> What you need to do
In the data below, the answer is the run of lines from the line containing "(95_test_vectors.md 2.7) -/" through the line containing "some (some .notInitialized)", both included; print it exactly and nothing else.

> Dataset records

-- ==== Sys2Proof/Tests/Slice0.lean ====
section
/-! SUPPORT. Sys2Proof/Tests/Slice0.lean: the smoke test of WellFormed, decode tests on words written out from
30_encoding.md, one-step tests from the vectors of 95_test_vectors.md (named in each comment), and a witness for the
hypotheses of each statement. -/

namespace Sys2Proof.Tests

open Sys2Proof Sys2Proof.Machine

/-! ## Small states -/

/-- The next state, if there is one. -/
def after (o : Host.Outcome State Fault Refusal) : Option State :=
  match o with
  | .next t => some t
  | .fault _ => none
  | .refused _ => none

/-- The machine after INIT (V-CMD-1), with an empty trace. -/
def initialized : State :=
  { State.reset with
    initDone := true, bc := { Bc.reset with en := true, ea := true, ie := true, bitrate := 72 } }

/-- A transfer in the mode `m` whose last bus step reported `st` in the phase `p`. -/
def notified (m : Mode) (st : Byte) (p : BcPhase) : State :=
  { initialized with
    mode := m, sendStop := some true, slaRw := some 0xE0,
    bc := { initialized.bc with flag := true, status := st, owned := true, phase := p, data := some 0x12 } }

/-- A master transmit of `len` bytes with `idx` of them loaded. -/
def transmitting (st : Byte) (len idx : BitVec 8) (stop : Bool) : State :=
  { notified .masterTransmit st .txData with
    len := len, idx := idx, sendStop := some stop, buf := [(0, 0x21), (1, 0x22), (31, 0x7E)] }

/-- A master receive of `len` bytes with `idx` of them stored, and the byte `x` in DATA. -/
def receiving (st : Byte) (len idx : BitVec 8) (stop : Bool) (x : Byte) : State :=
  let s := notified .masterReceive st .rxData
  { s with
    len := len, idx := idx, sendStop := some stop, slaRw := some 0xE1, buf := [(0, 0x10), (1, 0x11)],
    bc := { s.bc with data := some x } }

/-- BC with a shift pending in the phase `p`. -/
def shifting (p : BcPhase) (x : Byte) (ea : Bool) : State :=
  { initialized with
    mode := .masterTransmit,
    bc := { initialized.bc with pending := .shift, owned := true, phase := p, data := some x, ea := ea } }

/-- BC with the action `p` pending. -/
def pendingOf (p : Pending) (owned : Bool) : State :=
  { initialized with bc := { initialized.bc with pending := p, owned := owned } }

/-- FG in the phase `p` of `WRITE 0x70, [0x21], wait=1, stop=1` (or of a READ, which uses fewer registers). -/
def foreground (p : Phase) : State :=
  { initialized with
    fg := { initialized.fg with
      pc := p, op := some .write, addr := some 0x70, len := some 1, wait := some true, stop := some true,
      data := some [0x21] } }

/-- The next turn, alone in the schedule. -/
def turn (a : Agent) (e : Ev) (s : State) : State := { s with sched := [{ agent := a, drop := false, ev := e }] }

/-! ## WellFormed: each check refuses an ill-formed term -/

theorem test_wf_refuses_write_of_wrong_length : (Instr.write 0x70 2 true true [0x21]).wf .default = false := by decide

theorem test_wf_refuses_exact_status_in_mtOther : (Instr.mtOther 0x28).wf .default = false := by decide

theorem test_wf_refuses_exact_status_in_mrOther : (Instr.mrOther 0x50).wf .default = false := by decide

theorem test_wf_accepts_default_rows : (Instr.mtOther 0x50).wf .default = true ∧ (Instr.mrOther 0x28).wf .default = true ∧
    (Instr.write 0x70 1 true true [0x21]).wf .default = true := by decide

/-! ## Decoding: words written out from R62, R66, R68 and R73 -/

/-- R68: 31:24 reserved, 23:16 LEN, 15:11 reserved, 10:4 ADDR, 3 STOP, 2 WAIT, 1:0 OP. -/
theorem test_decode_init : decodeTableWord 32 0b00000000000000000000000000000001 = some .init := by decide

/-- LEN 0b00000010, ADDR 0b1010000, STOP 0, WAIT 1, OP 0b10. -/
theorem test_decode_write :
    decodeTableWord 32 0b00000000000000100000010100000110 = some (.write 0x50 2 true false [0, 0]) := by decide

/-- V-DEC-6: LEN 1, ADDR 0x70, STOP 1, WAIT 0, OP 0b10. -/
theorem test_decode_write_no_wait :
    decodeTableWord 32 0b00000000000000010000011100001010 = some (.write 0x70 1 false true [0]) := by decide

/-- V-DEC-18: LEN 0xFF, ADDR 0x7F, STOP 0, WAIT 1, OP 0b11. -/
theorem test_decode_read :
    decodeTableWord 32 0b00000000111111110000011111110111 = some (.read 0x7F 255 false) := by decide

/-- V-DEC-2, 3, 4, 13, 14, 19, 21. -/
theorem test_decode_reserved_commands :
    decodeTableWord 32 0x00000000 = none ∧ decodeTableWord 32 0x00000005 = none ∧
    decodeTableWord 32 0x00010001 = none ∧ decodeTableWord 32 0x00000802 = none ∧
    decodeTableWord 32 0x01000002 = none ∧ decodeTableWord 32 0x0002050B = none ∧
    decodeTableWord 32 0x80000003 = none := by
  refine ⟨?_, ?_, ?_, ?_, ?_, ?_, ?_⟩ <;> decide

/-- R66: INT, EA, STA, STO, WC, EN, reserved, IE, bit 7 first. CW_RESUME is CW_INIT's byte, CW_RELEASE CW_NEXT_ACK's. -/
theorem test_decode_controlWords :
    decodeTableWord 8 0b01000101 = some .cwInit ∧ decodeTableWord 8 0b11100101 = some .cwStart ∧
    decodeTableWord 8 0b10000101 = some .cwNextNoack ∧ decodeTableWord 8 0b11000101 = some .cwNextAck ∧
    decodeTableWord 8 0b11010101 = some .cwStop ∧ decodeTableWord 8 0b11100100 = some .cwRepstart ∧
    encode .default .cwResume = .ctrl8 0b01000101 ∧ encode .default .cwRelease = .ctrl8 0b11000101 := by
  refine ⟨?_, ?_, ?_, ?_, ?_, ?_, ?_, ?_⟩ <;> decide

/-- R62: the code in bits 7:3. -/
theorem test_decode_statuses :
    decodeTableWord 8 0b00001000 = some .startSent ∧ decodeTableWord 8 0b00010000 = some .repeatedStartSent ∧
    decodeTableWord 8 0b00011000 = some .addressAckedForWrite ∧
    decodeTableWord 8 0b00100000 = some .addressNackedForWrite ∧ decodeTableWord 8 0b00101000 = some .dataByteAcked ∧
    decodeTableWord 8 0b00110000 = some .dataByteNacked ∧ decodeTableWord 8 0b00111000 = some (.arbitrationLost 0) ∧
    decodeTableWord 8 0b01000000 = some .addressAckedForRead ∧
    decodeTableWord 8 0b01001000 = some .addressNackedForRead ∧
    decodeTableWord 8 0b01010000 = some (.dataByteAckedOnReceive 0) ∧
    decodeTableWord 8 0b01011000 = some (.dataByteNackedOnReceive 0) := by
  refine ⟨?_, ?_, ?_, ?_, ?_, ?_, ?_, ?_, ?_, ?_, ?_⟩ <;> decide

/-- R62, R63: 0x00 and 0xF8 are unlisted; the mask drops bits 2:0. -/
theorem test_decode_unlisted_statuses :
    decodeTableWord 8 0x00 = none ∧ decodeTableWord 8 0xF8 = none ∧ decodeTableWord 8 0x0B = some .startSent := by
  refine ⟨?_, ?_, ?_⟩ <;> decide

/-- V-K-1 to V-K-9: MODE 0b001, then the status. -/
theorem test_decode_mt_keys :
    decodeTableWord 16 0b00100001000 = some .mtStartSent ∧ decodeTableWord 16 0b00100010000 = some .mtRepeatedStartSent ∧
    decodeTableWord 16 0b00100011000 = some .mtAddressAckedForWrite ∧
    decodeTableWord 16 0b00100100000 = some .mtAddressNackedForWrite ∧
    decodeTableWord 16 0b00100101000 = some .mtDataByteAcked ∧ decodeTableWord 16 0b00100110000 = some .mtDataByteNacked ∧
    decodeTableWord 16 0b00100111000 = some .mtArbitrationLost ∧
    decodeTableWord 16 0b00101000000 = some (.mtOther 0x40) ∧ decodeTableWord 16 0b00100000000 = some (.mtOther 0) := by
  refine ⟨?_, ?_, ?_, ?_, ?_, ?_, ?_, ?_, ?_⟩ <;> decide

/-- V-K-10 to V-K-18: MODE 0b010, then the status. -/
theorem test_decode_mr_keys :
    decodeTableWord 16 0b01000001000 = some .mrStartSent ∧ decodeTableWord 16 0b01000010000 = some .mrRepeatedStartSent ∧
    decodeTableWord 16 0b01001000000 = some .mrAddressAckedForRead ∧
    decodeTableWord 16 0b01001001000 = some .mrAddressNackedForRead ∧
    decodeTableWord 16 0b01001010000 = some .mrDataByteAckedOnReceive ∧
    decodeTableWord 16 0b01001011000 = some .mrDataByteNackedOnReceive ∧
    decodeTableWord 16 0b01000111000 = some .mrArbitrationLost ∧
    decodeTableWord 16 0b01000101000 = some (.mrOther 0x28) ∧ decodeTableWord 16 0b01011111000 = some (.mrOther 0xF8) := by
  refine ⟨?_, ?_, ?_, ?_, ?_, ?_, ?_, ?_, ?_⟩ <;> decide

/-- V-K-19 to V-K-22, and R73's rows of the slave and reserved modes. -/
theorem test_decode_other_keys :
    decodeTableWord 16 0b00000000000 = some (.idleAny 0) ∧ decodeTableWord 16 0b00000010000 = some (.idleAny 0x10) ∧
    decodeTableWord 16 0b01100001000 = some (.slaveTransmitAny 0x08) ∧
    decodeTableWord 16 0b10000001000 = some (.slaveReceiveAny 0x08) ∧
    decodeTableWord 16 0b10100001000 = some (.reserved5Any 0x08) ∧
    decodeTableWord 16 0b11000001000 = some (.reserved6Any 0x08) ∧
    decodeTableWord 16 0b11100001000 = some (.reserved7Any 0x08) := by
  refine ⟨?_, ?_, ?_, ?_, ?_, ?_, ?_⟩ <;> decide

/-! ## Commands (95_test_vectors.md 2.7) -/

/-- V-CMD-1. -/
theorem test_init_arms : (after (exec .init State.reset)).map (fun t => (t.trace, t.bc.bitrate, t.initDone)) =
    some ([.ctrl 0x45], 72, true) := by decide

/-- V-CMD-3. -/
theorem test_init_refused_with_repeated_start :
    (after (exec .init { initialized with rsPending := true })).map (·.refused) = some (some .initPrecondition) := by decide

/-- V-CMD-6: the refusal comes before TooLarge. -/
theorem test_write_before_init :
    (after (exec (.write 0x70 33 true true (List.replicate 33 0)) State.reset)).map (·.refused) =
      some (some .notInitialized) := by decide

/-- V-CMD-15. -/
theorem test_write_wrong_length :
    (after (exec (.write 0x70 2 true true [0x21]) initialized)).map (·.refused) = some (some .dataLength) := by decide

> Worked solution
/-! ## Commands (95_test_vectors.md 2.7) -/

/-- V-CMD-1. -/
theorem test_init_arms : (after (exec .init State.reset)).map (fun t => (t.trace, t.bc.bitrate, t.initDone)) =
    some ([.ctrl 0x45], 72, true) := by decide

/-- V-CMD-3. -/
theorem test_init_refused_with_repeated_start :
    (after (exec .init { initialized with rsPending := true })).map (·.refused) = some (some .initPrecondition) := by decide

/-- V-CMD-6: the refusal comes before TooLarge. -/
theorem test_write_before_init :
    (after (exec (.write 0x70 33 true true (List.replicate 33 0)) State.reset)).map (·.refused) =
      some (some .notInitialized) := by decide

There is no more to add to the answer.